The Washington Post story "Washington rated the worst for traffic congestion — again" (Post graphic right) doesn't distinguish between the city and metropolitan area in the headline, but does, sort of, in the article, although it goes back and forth.
For those of us not relying on driving to and from and within the city, we do just fine.
What concerns me about the reporting is how it shapes perceptions of the issue and proposed solutions.
For example, people might think that "Washington, DC" proper should do a congestion charge, to deal with congestion (actually I think HOV-2 requirements on rush hour streets would go pretty far in terms of having a positive impact on traffic within the city), but the reality is that most of the real "congestion" is outside the city, and a charge in the city, but not outside of it, would end up diverting more commerce to the suburbs away from the city.

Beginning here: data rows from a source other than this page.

-- ==== Sys2Proof/Laws/Bits.lean ====
section
/-! SUPPORT. Laws of bit fields: a field read after it is set, and the bits that setting it leaves alone. -/

namespace Sys2Proof.Machine

theorem nfld_testBit (x lo w i : Nat) : (nfld x lo w).testBit i = (decide (i < w) && x.testBit (lo + i)) := by
  unfold nfld
  rw [Nat.testBit_mod_two_pow, Nat.testBit_shiftRight]

theorem fld_testBit {n : Nat} (x : BitVec n) (lo w i : Nat) : (fld x lo w).testBit i = (decide (i < w) && x.getLsbD (lo + i)) := by
  unfold fld
  rw [nfld_testBit]; rfl

/-- What setting a field leaves at each bit. -/
theorem setFld_getLsbD {n : Nat} (x : BitVec n) (lo w v i : Nat) :
    (setFld x lo w v).getLsbD i = (decide (i < n) && if lo ≤ i ∧ i < lo + w then v.testBit (i - lo) else x.getLsbD i) := by
  unfold setFld
  by_cases hn : i < n
  · simp only [BitVec.getLsbD_or, BitVec.getLsbD_and, BitVec.getLsbD_not, BitVec.getLsbD_shiftLeft, BitVec.getLsbD_ofNat, hn,
      decide_true, Bool.true_and, Nat.testBit_mod_two_pow, Nat.testBit_two_pow_sub_one]
    by_cases h1 : i < lo
    · simp [h1, show ¬ lo ≤ i by omega]
    · have h1' : lo ≤ i := by omega
      by_cases h2 : i < lo + w
      · have h3 : i - lo < w := by omega
        have h4 : i - lo < n := by omega
        simp [h1, h1', h2, h3, h4]
      · have h3 : ¬ i - lo < w := by omega
        simp [h1, h1', h2, h3]
  · simp [hn, BitVec.getLsbD_of_ge, Nat.le_of_not_lt hn]

/-- A field reads as it was set. -/
theorem fld_setFld_self {n : Nat} (x : BitVec n) (lo w v : Nat) (h : lo + w ≤ n) : fld (setFld x lo w v) lo w = v % 2 ^ w := by
  apply Nat.eq_of_testBit_eq
  intro i
  rw [fld_testBit, setFld_getLsbD, Nat.testBit_mod_two_pow]
  by_cases hi : i < w
  · have : lo + i < n := by omega
    simp [hi, this]
  · simp [hi]

/-- Setting a field leaves every field apart from it alone. -/
theorem fld_setFld_apart {n : Nat} (x : BitVec n) (lo w v lo' w' : Nat) (h : lo' + w' ≤ lo ∨ lo + w ≤ lo') :
    fld (setFld x lo w v) lo' w' = fld x lo' w' := by
  apply Nat.eq_of_testBit_eq
  intro i
  rw [fld_testBit, fld_testBit, setFld_getLsbD]
  by_cases hi : i < w'
  · have h' : ¬ (lo ≤ lo' + i ∧ lo' + i < lo + w) := by omega
    simp only [hi, decide_true, Bool.true_and, h', if_false]
    by_cases hn : lo' + i < n
    · simp [hn]
    · simp [hn, BitVec.getLsbD_of_ge, Nat.le_of_not_lt hn]
  · simp [hi]

theorem bit_setFld {n : Nat} (x : BitVec n) (lo w v i : Nat) :
    bit (setFld x lo w v) i = (decide (i < n) && if lo ≤ i ∧ i < lo + w then v.testBit (i - lo) else bit x i) := setFld_getLsbD x lo w v i

end Sys2Proof.Machine
end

Or people would argue that we need to spend more money on roads for motor vehicles, when people throughput, at least in the city of Washington, is best maximized by transit, complemented by walking and to some extent biking.
As Jane Jacobs once said, when someone asked her "why aren't there enough roads?" ... "You're asking the wrong question. The right question is 'why are there so many cars?'"
Rockville Pike in the White Flint area. Washington Post photo by Bill O'Leary.
Springfield mixing bowl (I-395). Washington Post photo by Richard Lipski.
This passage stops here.